Научившись делать все сколь угодно быстро, я задался вопросами: как усилить удовольствие, можно ли его приостановить, можно ли продолжить с того же места и с новыми силами?

И то и другое я понял, хотя и не сразу.

И об этом я тоже мог бы написать целый трактат, но это отклонит вектор понимания в сторону от меня нынешнего.

Скажу лишь, что став виртуозом, я научился многому.

Выяснив предел резерва в этих направлениях, я стал искать пути усиления в самом процессе.



7

От воспоминаний о тех мальчишеских опытах, мне делается даже не стыдно, а смешно.

И даже кажется, что несолидно вспоминать о том в моем нынешнем возрасте и положении серьезного мужчины, не обремененного извращенными привычками. Но из песни нельзя выкидывать не только слова, но даже звука – и раз уж я решил вспомнить восхождение на вершину знания, то стоит оставаться честным до конца.

Я выяснил, что при знании дела наслаждение можно увеличить механическим способом, примененным как снаружи, так и изнутри. Разнообразие испробованного трудно описать, да и не нужно.

Наверное, узник одиночной камеры при пожизненном заключении менее изобретателен в способах выжимания удовольствия из единственного предмета, оставленного для радости, чем я – приличный советский школьник.

Бывший октябренок, в том момент пионер, будущий комсомолец.

То есть бесполый ленинец от первой точки до последней.

Ту систему мне хочется проклянуть.

Нежизнеспособность советской воспитательной идеологии подчеркивает тот факт, что из подростков семьдесят лет пытались отчеканить павликов морозовых и олегов кошевых – но едва пресс сломался, как все превратились в стадо жвачных гарри поттеров.

О времени своего отрочества вспоминать и трудно и легко.

Надо, конечно, сказать, что рванувшиеся из меня воспоминания грешат уводом в тень двух фактов.

Во-первых, занимаясь самоудовлетворением, я испытывал жгучий стыд, равного которому по силе не знал ни прежде, ни потом.

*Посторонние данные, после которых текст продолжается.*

/-- The first sprite that paints wins, else the background shows (R342). -/
theorem spritePixel_eq (c : Params) (p : Ppu) (col bgIdx : Nat) (bg : Colour) (es : List Sprite) :
    ∀ los his, spritePixel c p col bgIdx bg es los his =
      ((es.zip (los.zip his)).findSome? fun e => paintedBy c p col bgIdx e.1 e.2.1 e.2.2).getD bg := by
  induction es with
  | nil => exact fun _ _ => rfl
  | cons e es ih =>
    intro los his
    cases los with
    | nil => rfl
    | cons lo los =>
      cases his with
      | nil => rfl
      | cons hi his =>
        rw [spritePixel, List.zip_cons_cons, List.zip_cons_cons, List.findSome?_cons, paintedBy_eq, ih]
        split <;> rfl

theorem composePixel_eq (c : Params) (p : Ppu) (i : Nat) : composePixel c p i = shownColour c p i := by
  simp only [composePixel, shownColour, spritePixel_eq, paletteColour_eq, bgIndex, planeIndex_eq]
  rfl

theorem composeTile_eq (c : Params) (p : Ppu) : composeTile c p = (List.range 8).map (shownColour c p) := by
  rw [composeTile, funext (composePixel_eq c p)]

/-! ### The fetcher's states -/

section
variable {c : Params} {m : Memory} {p : Ppu}

theorem fetcherStep_tile (h : p.fetcher.fstate = .tile) : fetcherStep c m p = setFetchState .dataLo (fetchTile m p) := by
  unfold fetcherStep
  rw [h]

theorem fetcherStep_dataLo (h : p.fetcher.fstate = .dataLo) : fetcherStep c m p = setFetchState .dataHi (fetchLow m p) := by
  unfold fetcherStep
  rw [h]

theorem fetcherStep_dataHi (h : p.fetcher.fstate = .dataHi) : fetcherStep c m p = setFetchState .idle (fetchHigh m p) := by
  unfold fetcherStep
  rw [h]

theorem fetcherStep_idle (h : p.fetcher.fstate = .idle) : fetcherStep c m p = setFetchState .push p := by
  unfold fetcherStep
  rw [h]

theorem fetcherStep_push (h : p.fetcher.fstate = .push) : fetcherStep c m p = if canPush p then pushTile c p else p := by
  unfold fetcherStep
  rw [h]

end

/-- Settles O49: each state by its own operation, whose addresses fall in VRAM and whose colours are `shownColour`'s. -/
theorem fetcherStatesInOrder : Obligations.FetcherStatesInOrder := by
  unfold Obligations.FetcherStatesInOrder
  intro c m p f row tileAt height covers rowAt
  have hrow : tileRowAddr p = tileAt := tileRowAddr_eq p
  have htile (k : Nat) (hk : k ≤ 1) : vramRead m (tileRowAddr p + k) = m.read (tileAt + k) := by
    rw [← hrow, vramRead_tileRowAddr p m hk]
  have hbytes (k : Nat) (hk : k ≤ 1) (i : Nat) (e : Sprite) (he : f.fetched[i]? = some e) (hcovers : covers e) :
      (f.fetched.map fun e => vramRead m (spriteRowAddr p e + k))[i]? = some (m.read (rowAt e + k)) := by
    rw [List.getElem?_map, he]
    exact congrArg some (vramRead_spriteRowAddr p m hk ((coversLine_iff p e).2 hcovers))
  refine ⟨fun h hx hline => ?tile, fun h => ?dataLo, fun h => ?dataHi, fetcherStep_idle, fun h hlen => ?waits,
    fun h hlen => ?push⟩
  case tile =>
    intro inWindow mapAt windowAt
    have hwindow : windowHere p = inWindow := windowHere_eq p
    rw [fetcherStep_tile h, fetchTile, vramRead_winMapAddr p m hx hline, vramRead_bgMapAddr p m, ← apply_ite m.read, hwindow]
    rfl
  case dataLo =>
    have hlo : vramRead m (tileRowAddr p) = m.read tileAt := htile 0 (by omega)
    refine ⟨_, List.length_map fun e => vramRead m (spriteRowAddr p e), hbytes 0 (by omega), ?_⟩
    rw [fetcherStep_dataLo h, fetchLow, hlo]
    rfl
  case dataHi =>
    refine ⟨_, List.length_map fun e => vramRead m (spriteRowAddr p e + 1), hbytes 1 (by omega), ?_⟩
    rw [fetcherStep_dataHi h, fetchHigh, htile 1 (by omega)]
    rfl
  case waits =>
    have hfull : canPush p = false := decide_eq_false (not_le.2 hlen)
    rw [fetcherStep_push h, hfull]
    rfl
  case push =>
    have hroom : canPush p = true := decide_eq_true hlen
    rw [fetcherStep_push h, hroom, if_pos rfl, pushTile, composeTile_eq]

end Sys2Proof.Machine
end

section
/-! Lines and frames (spec/48_ppu_modes.md R319, R320, spec/49_ppu_fetcher.md R347): where each mode of a line
ends, and the 154 lines of a frame. -/

namespace Sys2Proof.Machine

В те времена господствовало игнорирование половых проблем, детский грех считался занятием порочным, почти преступным. И страшно было подумать, что случится, узнай о моем увлечении мать.

А во-вторых, может показаться, что испытав первое наслаждение, я все жизненное время бросил на одну лишь игру со своим телом. Это было не так.

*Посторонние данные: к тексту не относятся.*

-- ==== Sys2Proof/Machine/BlockFunction.lean ====
section
/-! DEFINITION. The block as a pure function of its bytes (41_block_decoder.md R141): the header of each channel, and the
ChannelState after each nibble of the channel, in (g, b, h) order. The worker's steps are its step-wise execution. -/

namespace Sys2Proof.Machine

/-- IN(k, j), read from memory (R76). -/
def inByte (m : Memory) (r : Regs) (k j : Nat) : Byte := m.read (inAddr r k j)

/-- What HDR_CHECK loads from channel `ch`'s header in block `k` (R107, R131). -/
def headerChan (m : Memory) (r : Regs) (k ch : Nat) : Chan :=
  { pred := inByte m r k (headerByte ch 1) ++ inByte m r k (headerByte ch 0)
    idx := (inByte m r k (headerByte ch 2)).setWidth 7 }

/-- The subcode and byte a header is refused with; `none` when it is valid (R107, R131). -/
def headerFault (m : Memory) (r : Regs) (k ch : Nat) : Option (BitVec 4 × Byte) :=
  if 88 < (inByte m r k (headerByte ch 2)).toNat then some (1, inByte m r k (headerByte ch 2))
  else if inByte m r k (headerByte ch 3) ≠ 0 then some (2, inByte m r k (headerByte ch 3))
  else none

/-- The `t`-th nibble of channel `ch` in block `k`, in (g, b, h) order: `g = t / 8`, `b = t % 8 / 2`, `h = t % 2`
(R108, R109, R139). -/
def nibbleAt (m : Memory) (r : Regs) (k ch t : Nat) : BitVec 4 :=
  nibbleOf (inByte m r k (bodyByte r (t / 8) ch (t % 8 / 2))) (t % 2)

/-- Channel `ch`'s state in block `k` after `t` nibbles (R133, R141). -/
def chanAfter (m : Memory) (r : Regs) (k ch : Nat) : Nat → Chan
  | 0 => headerChan m r k ch
  | t + 1 => nibbleStep (nibbleAt m r k ch t) (chanAfter m r k ch t)

/-- The word of position `i` of channel `ch` in block `k` (R132, R138, R141). -/
def blockWord (m : Memory) (r : Regs) (k ch i : Nat) : Word := normWord (chanAfter m r k ch i).pred

/-- The first channel of block `k` with an invalid header, with its subcode and byte: `Err(sub, byte, ch)` of R141;
`none` when the block decodes. -/
def blockFault (m : Memory) (r : Regs) (k : Nat) : Option (Nat × BitVec 4 × Byte) :=
  (List.range r.c).findSome? fun ch => (headerFault m r k ch).map fun e => (ch, e)

/-- DecodeBlock (R141): the error, or for each channel the words of its SPB positions. -/
def decodeBlock (m : Memory) (r : Regs) (k : Nat) : Except (Nat × BitVec 4 × Byte) (List (List Word)) :=
  match blockFault m r k with
  | some e => .error e
  | none => .ok ((List.range r.c).map fun ch => (List.range (spb r)).map fun i => blockWord m r k ch i)

/-- The word in output slot `i` of channel `ch` (R75). -/
def slotWord (m : Memory) (r : Regs) (ch i : Nat) : Word := m.read32 (outAddr r ch i)

/-- What a successful DECODE leaves in slot `i` of channel `ch` (R202). -/
def streamWord (m : Memory) (r : Regs) (ch i : Nat) : Word :=
  if i < blockCount r * spb r then blockWord m r (i / spb r) ch (i % spb r) else 0

end Sys2Proof.Machine
end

У меня шла обычная мальчишеская жизнь.

С уроками, дневниками, отлыниванием от физкультуры и всяческими интересными разнообразностями – походами в кино, коллекционированием марок, спичечных этикеток, наблюдением за насекомыми, постройкой моделей и всем подобным, атрибутивным для тех времен.

Я много читал – поглощал дедову библиотеку, что-то откладывая в памяти, что-то пропуская сквозь себя без остатка.

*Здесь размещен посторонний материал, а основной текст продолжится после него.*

/-! #### HDR_WRITE -/

/-- Settles O35, by the two answers to the write. -/
theorem headerWriteStoresThePredictor : Obligations.HeaderWriteStoresThePredictor := by
  unfold Obligations.HeaderWriteStoresThePredictor
  intro s w ch rest hm ha hrun hp hin
  have hon : microEnabled { s with moves := rest } w = true := microEnabled_of ha hrun
  rw [step_micro hm, microStep_hwr hon hp, hdrWrite]
  constructor
  · intro hok
    have hwrite := writeSample_ok (w := w) (s := { s with moves := rest, turn := w })
      (normWord ((s.worker w).chan ch).pred) hin hok
    rw [advance, advanceWorker_eq_after] at hwrite
    exact hwrite
  · intro hok
    exact ⟨_, writeSample_busError _ hin hok, raiseError_mem _ _ _, worker_raiseError_some _ _ _,
      raiseError_effect (some w) (busErrorRec 2 ch (s.worker w).blk) { s with moves := rest, turn := w }⟩

end Sys2Proof.Machine

/-! ### PROOFS. The partition of the blocks and of the slots (42_partitioner.md R170, R174, R175, R177) -/

namespace Sys2Proof.Machine

/-! #### Worker ranges -/

theorem rangeSize_eq_ceilDiv (blocks w : Nat) : rangeSize blocks w = blocks ⌈/⌉ w :=
  (Nat.ceilDiv_eq_add_pred_div _ _).symm

/-- The ranges of `w` workers are long enough for all blocks (R175). -/
theorem le_mul_rangeSize {w : Nat} (blocks : Nat) (hw : 1 ≤ w) : blocks ≤ w * rangeSize blocks w :=
  rangeSize_eq_ceilDiv blocks w ▸ (ceilDiv_le_iff_le_mul hw).mp le_rfl

theorem rangeSize_pos {blocks w : Nat} (hw : 1 ≤ w) (hb : 0 < blocks) : 0 < rangeSize blocks w :=
  Nat.pos_of_mul_pos_left (hb.trans_le (le_mul_rangeSize blocks hw))

/-- A block is in the range of the worker whose number is the quotient of its index by the size of a range (R175). -/
theorem inRange_iff {blocks w i k : Nat} (hw : 1 ≤ w) (hk : k < blocks) :
    rangeStart blocks w i ≤ k ∧ k < rangeEnd blocks w i ↔ k / rangeSize blocks w = i := by
  have hq : 0 < rangeSize blocks w := rangeSize_pos hw (Nat.zero_lt_of_lt hk)
  rw [rangeStart, rangeEnd, lt_min_iff, and_iff_left hk, Nat.div_eq_iff hq, Nat.add_one_mul]
  omega

/-- The worker a block falls to is one of the `w` started (R175). -/
theorem div_rangeSize_lt {blocks w k : Nat} (hw : 1 ≤ w) (hk : k < blocks) : k / rangeSize blocks w < w :=
  Nat.div_lt_of_lt_mul (Nat.mul_comm _ _ ▸ hk.trans_le (le_mul_rangeSize blocks hw))

/-- Settles O44: the one worker of block `k` is number `k / q`. -/
theorem rangesPartitionTheBlocks : Obligations.RangesPartitionTheBlocks := by
  unfold Obligations.RangesPartitionTheBlocks
  intro blocks w k hw
  constructor
  · intro hk
    refine ⟨k / rangeSize blocks w, ⟨div_rangeSize_lt hw hk, (inRange_iff hw hk).mpr rfl⟩, ?_⟩
    exact fun i hlo hhi => ((inRange_iff hw hk).mp ⟨hlo, hhi⟩).symm
  · exact fun i _ hhi => hhi.trans_le (rangeEnd_le blocks w i)

/-! #### Slots -/

/-- The length of the channel buffers of a block-aligned stream (R174). -/
theorem totalSamples_aligned {p : Params} {r : Regs} (h : shapeOK p r = true) (halign : r.len % r.bs = 0) :
    totalSamples r = blockCount r * 8 * (1 + chunkCount r) := by
  obtain ⟨hc, -, hb, hm⟩ := shapeOK_iff.mp h
  have hlen : r.len = blockCount r * r.bs := (Nat.div_mul_cancel (Nat.dvd_of_mod_eq_zero halign)).symm
  refine Nat.div_eq_of_eq_mul_left hc ?_
  calc 2 * r.len = 2 * (blockCount r * (4 * r.c * (chunkCount r + 1))) := by rw [hlen, ← bs_eq hc hb hm]
    _ = blockCount r * 8 * (1 + chunkCount r) * r.c := by ring

/-- The slot determines the block that owns it: the quotient by SPB (R176, R177). -/
theorem slot_div_spb {r : Regs} {k i : Nat} (hi : i < spb r) : (k * spb r + i) / spb r = k := by
  rw [Nat.mul_comm, Nat.mul_add_div (Nat.zero_lt_of_lt hi), Nat.div_eq_of_lt hi, Nat.add_zero]

/-- Settles O45, by the shape of a block and the quotient of a slot by SPB. -/
theorem blocksFitTheBuffer : Obligations.BlocksFitTheBuffer := by
  unfold Obligations.BlocksFitTheBuffer
  intro p r h
  obtain ⟨hc, -, hb, hm⟩ := shapeOK_iff.mp h
  refine ⟨blocks_mul_spb_le_totalSamples hc hb hm, fun halign => ?_, fun k k' i i' hne hi hi' heq => hne ?_⟩
  · have htotal := totalSamples_aligned h halign
    refine ⟨htotal, ?_⟩
    rw [htotal, spb]
    ring
  · calc k = (k * spb r + i) / spb r := (slot_div_spb hi).symm
      _ = (k' * spb r + i') / spb r := by rw [heq]
      _ = k' := slot_div_spb hi'

end Sys2Proof.Machine

/-! ### PROOFS. What a step of a running command leaves in the output slots (43_orchestrator.md R200) -/

namespace Sys2Proof.Machine

theorem State.KeepsOutput.of_eq {s : State} {m : Memory} (h : m = s.mem) : s.KeepsOutput m :=
  h ▸ ⟨fun _ _ => rfl, fun _ _ _ _ => .inl rfl⟩

/-! #### The words the micro-operations write -/

section progress
variable {m : Memory} {r : Regs} {wk : Worker} (h : wk.progress m r) {ch : Nat} (hch : ch < r.c)
include h hch

/-- HDR_WRITE of a worker that is right writes the block function's first word (R132, R141). -/
theorem Worker.progress.header_word (hp : wk.phase = .hwr ch) :
    normWord (wk.chan ch).pred = blockWord m r wk.blk.toNat ch 0 := by
  have hload := (h ch hch).1
  simp only [hp, CursorPhase.nibblesDone, CursorPhase.samplesDone, lt_irrefl, if_false] at hload
  obtain ⟨-, hchan⟩ := hload trivial
  rw [hchan]
  rfl

/-- BODY_SAMPLE of a worker that is right writes the block function's next word (R138, R141). -/
theorem Worker.progress.body_word {g b half : Nat} (hp : wk.phase = .body g ch b half) (hb : b < 4) (hh : half < 2) :
    normWord (nibbleStep (nibbleOf (inByte m r wk.blk.toNat (bodyByte r g ch b)) half) (wk.chan ch)).pred =
      blockWord m r wk.blk.toNat ch (8 * g + 2 * b + half + 1) := by
  have hload := (h ch hch).1
  have hdone : 1 + 8 * g + 2 * b + half - 1 = 8 * g + 2 * b + half := by omega
  simp only [hp, CursorPhase.nibblesDone, CursorPhase.samplesDone, lt_irrefl, if_false, if_true, hdone] at hload
  obtain ⟨-, hchan⟩ := hload trivial
  rw [hchan, ← nibbleAt_body m r _ g ch hb hh]
  rfl

end progress

/-! #### The agents -/

section agents
variable {s : State} (hi : Inv s) (ho : OutputInv s)
include hi

/-- A sample write of the block function's word, in the slot its worker's block has for it, leaves memory right. -/
theorem writeSample_keepsOutput {w : WorkerId} (ha : (s.worker w).active = true) {u t : State} {ch i : Nat} {word : Word}
    (hmem : u.mem = s.mem) (hregs : u.regs = s.regs) (hch : ch < s.regs.c) (hi' : i < spb s.regs)
    (hword : word = blockWord s.mem s.regs (s.worker w).blk.toNat ch i)
    (h : writeSample w ch ((s.worker w).obase.toNat + i) word u = .next t) : s.KeepsOutput t.mem := by
  have hrun := hi.running_of_active ha
  have hcheck := hi.accepted hrun
  obtain ⟨-, -, hrange⟩ := hi.activeOk w ha
  have hslot := (Nat.add_lt_add_left hi' (s.worker w).obase.toNat).trans_le (Worker.block_fits hcheck hrange)
  obtain heq | heq := writeSample_mem h
  · exact .of_eq (heq.trans hmem)
  · rw [heq, hmem, hregs]
    exact .write hi hrun hch hslot (hword ▸ successWord_worker hcheck hrange ch hi')

include ho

Я вообще интересовался окружающим миром и своим местом в нем.

Просто воспоминания искажают прошлое.

Причина аберрации памяти кроется в том, что взросление организма оказалось приоритетно важным и на какой-то срок перевесило все остальное. С другой стороны, это «остальное» шло само собой, подкрепленное свободно доступными знаниями, а изучение метаморфоз собственного тела требовало усилий от меня самого.

Внешне все оставалось на прежнем уровне.

Но в продвижении к познанию тайн я делал семимильные шаги.

Высшими приемами пилотажа я овладел позже. Значительно позже – когда, испробовав все, понял, что необходимо расширить пространство, до сих пор замкнутое на моем теле.

В начале пути я просто экспериментировал над собой, не рассуждал о том, для чего все устроила природа, если не для того, чтобы получать ни с чем не сравнимое наслаждение.

И увлекшись, забыл, что впервые оно было испытано во сне при наличии какой-то неосязаемой, но где-то присутствующей женщины. А сейчас первоначало отошло на второй план.

Изощряясь, я забыл думать о ком-то еще, участвующем в процессе.

И не думал, пока не произошел случай из числа тех, которые происходят случайно, но переворачивают мировосприятие с ног на голову – вернее, как раз с головы на ноги.

Случай случился на чердаке.

Однажды, бесшумно пробираясь в свой излюбленный уголок греха, я обо что-то споткнулся.

Точнее, наступил на нечто чужеродное.

Не знаю, что побудило меня нагнуться и поднять с гравийного пола какую-то скомканную тряпку.